Task data:
theorem Slots.get_update_none {α : Type} {k : Nat} {m : Slots α} (h : Slots.get k m = none) (test : α → Bool)
    (f : α → α) : Slots.get k (Slots.update test f m) = none := by
  rw [Slots.get_eq_none_iff] at h ⊢
  intro p hp
  obtain ⟨x, hx, rfl⟩ := List.mem_map.mp hp
  exact h x hx

/-! ## The cost unit's moves -/

/-- From the blocks `b` to the blocks `c`, the first job stands, no empty cost slot is filled, and the planner's frames stay
held. -/
structure Blocks.CostMoved (b c : Blocks) : Prop where
  first : c.cost.first = b.cost.first
  empty : ∀ slot, Slots.get slot b.cost.lines = none → Slots.get slot c.cost.lines = none
  held : ∀ f : Frame, ({ producer := .planner, frame := f } : Waiter) ∈ b.line.frames →
    ({ producer := .planner, frame := f } : Waiter) ∈ c.line.frames

namespace Blocks.CostMoved

variable {a b c : Blocks}

theorem refl (b : Blocks) : b.CostMoved b := ⟨rfl, fun _ h => h, fun _ h => h⟩

theorem trans (h : a.CostMoved b) (k : b.CostMoved c) : a.CostMoved c :=
  ⟨k.first.trans h.first, fun s x => k.empty s (h.empty s x), fun f x => k.held f (h.held f x)⟩

theorem post (h : a.CostMoved b) (n : Notice) : a.CostMoved (b.post n) := by
  rw [Blocks.post_eq]
  exact h.trans ⟨rfl, fun _ x => x, fun _ x => x⟩

theorem onCost (h : a.CostMoved b) {f : CostUnit → CostUnit} (hfirst : (f b.cost).first = b.cost.first)
    (hempty : ∀ slot, Slots.get slot a.cost.lines = none → Slots.get slot (f b.cost).lines = none) :
    a.CostMoved (b.onCost f) :=
  ⟨hfirst.trans h.first, hempty, h.held⟩

/-- Moves of the reports held alone. -/
theorem onReports (h : a.CostMoved b) (f : CostUnit → List Report) :
    a.CostMoved (b.onCost (fun c => { c with reports := f c })) :=
  h.onCost rfl h.empty

theorem offer (h : a.CostMoved b) (f : Frame) : a.CostMoved (b.offer .cost f) := by
  unfold Blocks.offer
  split
  · exact h.trans ⟨rfl, fun _ x => x, fun _ x => (Line.mem_frames_offer_iff (fun e => by cases e)).mpr (.inl x)⟩
  · exact h

theorem withdraw (h : a.CostMoved b) (sel : Frame → Bool) : a.CostMoved (b.withdraw .cost sel) :=
  h.trans ⟨rfl, fun _ x => x, fun _ x => (Line.mem_frames_withdraw_iff (fun e => by cases e) rfl).mpr x⟩

/-- A run of moves. -/
theorem foldl {β : Type} {f : Blocks → β → Blocks} (l : List β)
    (hf : ∀ (b : Blocks), ∀ x ∈ l, a.CostMoved b → a.CostMoved (f b x)) :
    ∀ {b : Blocks}, a.CostMoved b → a.CostMoved (l.foldl f b) := by
  induction l with
  | nil => exact fun h => h
  | cons x rest ih =>
    exact fun h => ih (fun b y hy => hf b y (List.mem_cons_of_mem x hy)) (hf _ x List.mem_cons_self h)

/-- A report is made of a line that stands. -/
theorem reportLine (h : a.CostMoved b) {slot : Nat} {x : CostLine} (hx : (slot, x) ∈ a.cost.lines) :
    a.CostMoved (b.reportLine slot x) := by
  refine CostMoved.offer (h.onCost rfl (fun k hk => ?_)) _
  dsimp only
  rw [Slots.get_set_other _ _ (fun e => Slots.get_eq_none_iff.mp hk _ hx e.symm)]
  exact h.empty k hk

theorem reportChecks_self (sh : Shop) (b : Blocks) : b.CostMoved (b.reportChecks sh) := by
  unfold Blocks.reportChecks
  split
  · refine foldl _ (fun c p hp k => ?_) (refl b)
    split
    · exact k.reportLine hp
    · exact k
  · exact refl b

theorem reportChecks (h : a.CostMoved b) (sh : Shop) : a.CostMoved (b.reportChecks sh) :=
  h.trans (reportChecks_self sh b)

theorem withdrawZero (h : a.CostMoved b) (job : Nat) : a.CostMoved (b.withdrawZero job) := by
  have hw := h.withdraw (isZeroReport job)
  unfold Blocks.withdrawZero
  dsimp only
  repeat' split
  · exact hw.onReports _
  · exact hw
  · exact h

/-- The cost unit's part in a change frame (R169, R170, R177-R179). -/
theorem costAfter (h : a.CostMoved b) (before : Replica) (sh : Shop) : a.CostMoved (b.costAfter before sh) := by
  have hdue : a.CostMoved (b.onCost (CostUnit.dueFor (leftBetween before sh.rep))) :=
    h.onCost rfl (fun slot hs => by
      unfold CostUnit.dueFor
      dsimp only
      exact Slots.get_update_none (h.empty slot hs) _ _)
  have hdrop : a.CostMoved ((b.onCost (CostUnit.dueFor (leftBetween before sh.rep))).dropZeros before sh.rep) := by
    refine foldl _ (fun c job _ k => ?_) hdue
    split
    · exact k.withdrawZero job
    · exact k
  unfold Blocks.costAfter Blocks.postTallies
  dsimp only
  split
  · exact foldl _ (fun c j _ k => k.post _) (hdrop.reportChecks sh)
  · exact hdrop.reportChecks sh

end Blocks.CostMoved

end Sys2Proof.Machine

/-! The planner's own frames off the line (R28, log 2): what is told before their outcome, and what after it. -/

namespace Sys2Proof.Machine

/-! ## The changes that the planner's frames carry -/

/-- A change of the slab of a plan: CLAIM, RELEASE, RECLAIM and CONSUME. -/
inductive Change.OfPlanner (i : SlabId) : Change → Prop
  | claim : Change.OfPlanner i (.claim i)
  | release : Change.OfPlanner i (.release i)
  | reclaim : Change.OfPlanner i (.reclaim i)
  | consume (abandoned : Bool) (total : Nat) (ms : List Remnant) : Change.OfPlanner i (.consume i abandoned total ms)

/-- What the planner does at the outcome of its own frame (R127, R135, R136, R139). -/
def Blocks.ownOutcome (sh : Shop) (taken : Bool) (ch : Change) (b : Blocks) : Blocks :=
  match ch with
  | .claim i => b.claimOutcome sh i taken
  | .release i => b.releaseOutcome sh i taken
  | .reclaim i => b.reclaimOutcome sh i taken
  | .consume i _ _ _ => b.consumeOutcome sh i taken
  | _ => b

/-- A judgment that is void unless a condition holds moves no record where it is void (R26). -/
theorem void_rep_of_ite {c : Prop} [Decidable c] {j : Judged} {v : VoidReason} {r : Replica} (hj : j.taken = true)
    (h : (if c then j else voidFor v r).taken = false) : (if c then j else voidFor v r).rep = r := by
  split at h
  · rw [hj] at h
    cases h
  · next hc =>
    rw [if_neg hc]
    rfl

What you are asked to do: For each record above, print an exact copy.

Answer box:
theorem Slots.get_update_none {α : Type} {k : Nat} {m : Slots α} (h : Slots.get k m = none) (test : α → Bool)
    (f : α → α) : Slots.get k (Slots.update test f m) = none := by
  rw [Slots.get_eq_none_iff] at h ⊢
  intro p hp
  obtain ⟨x, hx, rfl⟩ := List.mem_map.mp hp
  exact h x hx

/-! ## The cost unit's moves -/

/-- From the blocks `b` to the blocks `c`, the first job stands, no empty cost slot is filled, and the planner's frames stay
held. -/
structure Blocks.CostMoved (b c : Blocks) : Prop where
  first : c.cost.first = b.cost.first
  empty : ∀ slot, Slots.get slot b.cost.lines = none → Slots.get slot c.cost.lines = none
  held : ∀ f : Frame, ({ producer := .planner, frame := f } : Waiter) ∈ b.line.frames →
    ({ producer := .planner, frame := f } : Waiter) ∈ c.line.frames

namespace Blocks.CostMoved

variable {a b c : Blocks}

theorem refl (b : Blocks) : b.CostMoved b := ⟨rfl, fun _ h => h, fun _ h => h⟩

theorem trans (h : a.CostMoved b) (k : b.CostMoved c) : a.CostMoved c :=
  ⟨k.first.trans h.first, fun s x => k.empty s (h.empty s x), fun f x => k.held f (h.held f x)⟩

theorem post (h : a.CostMoved b) (n : Notice) : a.CostMoved (b.post n) := by
  rw [Blocks.post_eq]
  exact h.trans ⟨rfl, fun _ x => x, fun _ x => x⟩

theorem onCost (h : a.CostMoved b) {f : CostUnit → CostUnit} (hfirst : (f b.cost).first = b.cost.first)
    (hempty : ∀ slot, Slots.get slot a.cost.lines = none → Slots.get slot (f b.cost).lines = none) :
    a.CostMoved (b.onCost f) :=
  ⟨hfirst.trans h.first, hempty, h.held⟩

/-- Moves of the reports held alone. -/
theorem onReports (h : a.CostMoved b) (f : CostUnit → List Report) :
    a.CostMoved (b.onCost (fun c => { c with reports := f c })) :=
  h.onCost rfl h.empty

theorem offer (h : a.CostMoved b) (f : Frame) : a.CostMoved (b.offer .cost f) := by
  unfold Blocks.offer
  split
  · exact h.trans ⟨rfl, fun _ x => x, fun _ x => (Line.mem_frames_offer_iff (fun e => by cases e)).mpr (.inl x)⟩
  · exact h

theorem withdraw (h : a.CostMoved b) (sel : Frame → Bool) : a.CostMoved (b.withdraw .cost sel) :=
  h.trans ⟨rfl, fun _ x => x, fun _ x => (Line.mem_frames_withdraw_iff (fun e => by cases e) rfl).mpr x⟩

/-- A run of moves. -/
theorem foldl {β : Type} {f : Blocks → β → Blocks} (l : List β)
    (hf : ∀ (b : Blocks), ∀ x ∈ l, a.CostMoved b → a.CostMoved (f b x)) :
    ∀ {b : Blocks}, a.CostMoved b → a.CostMoved (l.foldl f b) := by
  induction l with
  | nil => exact fun h => h
  | cons x rest ih =>
    exact fun h => ih (fun b y hy => hf b y (List.mem_cons_of_mem x hy)) (hf _ x List.mem_cons_self h)

/-- A report is made of a line that stands. -/
theorem reportLine (h : a.CostMoved b) {slot : Nat} {x : CostLine} (hx : (slot, x) ∈ a.cost.lines) :
    a.CostMoved (b.reportLine slot x) := by
  refine CostMoved.offer (h.onCost rfl (fun k hk => ?_)) _
  dsimp only
  rw [Slots.get_set_other _ _ (fun e => Slots.get_eq_none_iff.mp hk _ hx e.symm)]
  exact h.empty k hk

theorem reportChecks_self (sh : Shop) (b : Blocks) : b.CostMoved (b.reportChecks sh) := by
  unfold Blocks.reportChecks
  split
  · refine foldl _ (fun c p hp k => ?_) (refl b)
    split
    · exact k.reportLine hp
    · exact k
  · exact refl b

theorem reportChecks (h : a.CostMoved b) (sh : Shop) : a.CostMoved (b.reportChecks sh) :=
  h.trans (reportChecks_self sh b)

theorem withdrawZero (h : a.CostMoved b) (job : Nat) : a.CostMoved (b.withdrawZero job) := by
  have hw := h.withdraw (isZeroReport job)
  unfold Blocks.withdrawZero
  dsimp only
  repeat' split
  · exact hw.onReports _
  · exact hw
  · exact h

/-- The cost unit's part in a change frame (R169, R170, R177-R179). -/
theorem costAfter (h : a.CostMoved b) (before : Replica) (sh : Shop) : a.CostMoved (b.costAfter before sh) := by
  have hdue : a.CostMoved (b.onCost (CostUnit.dueFor (leftBetween before sh.rep))) :=
    h.onCost rfl (fun slot hs => by
      unfold CostUnit.dueFor
      dsimp only
      exact Slots.get_update_none (h.empty slot hs) _ _)
  have hdrop : a.CostMoved ((b.onCost (CostUnit.dueFor (leftBetween before sh.rep))).dropZeros before sh.rep) := by
    refine foldl _ (fun c job _ k => ?_) hdue
    split
    · exact k.withdrawZero job
    · exact k
  unfold Blocks.costAfter Blocks.postTallies
  dsimp only
  split
  · exact foldl _ (fun c j _ k => k.post _) (hdrop.reportChecks sh)
  · exact hdrop.reportChecks sh

end Blocks.CostMoved

end Sys2Proof.Machine

/-! The planner's own frames off the line (R28, log 2): what is told before their outcome, and what after it. -/

namespace Sys2Proof.Machine

/-! ## The changes that the planner's frames carry -/

/-- A change of the slab of a plan: CLAIM, RELEASE, RECLAIM and CONSUME. -/
inductive Change.OfPlanner (i : SlabId) : Change → Prop
  | claim : Change.OfPlanner i (.claim i)
  | release : Change.OfPlanner i (.release i)
  | reclaim : Change.OfPlanner i (.reclaim i)
  | consume (abandoned : Bool) (total : Nat) (ms : List Remnant) : Change.OfPlanner i (.consume i abandoned total ms)

/-- What the planner does at the outcome of its own frame (R127, R135, R136, R139). -/
def Blocks.ownOutcome (sh : Shop) (taken : Bool) (ch : Change) (b : Blocks) : Blocks :=
  match ch with
  | .claim i => b.claimOutcome sh i taken
  | .release i => b.releaseOutcome sh i taken
  | .reclaim i => b.reclaimOutcome sh i taken
  | .consume i _ _ _ => b.consumeOutcome sh i taken
  | _ => b

/-- A judgment that is void unless a condition holds moves no record where it is void (R26). -/
theorem void_rep_of_ite {c : Prop} [Decidable c] {j : Judged} {v : VoidReason} {r : Replica} (hj : j.taken = true)
    (h : (if c then j else voidFor v r).taken = false) : (if c then j else voidFor v r).rep = r := by
  split at h
  · rw [hj] at h
    cases h
  · next hc =>
    rw [if_neg hc]
    rfl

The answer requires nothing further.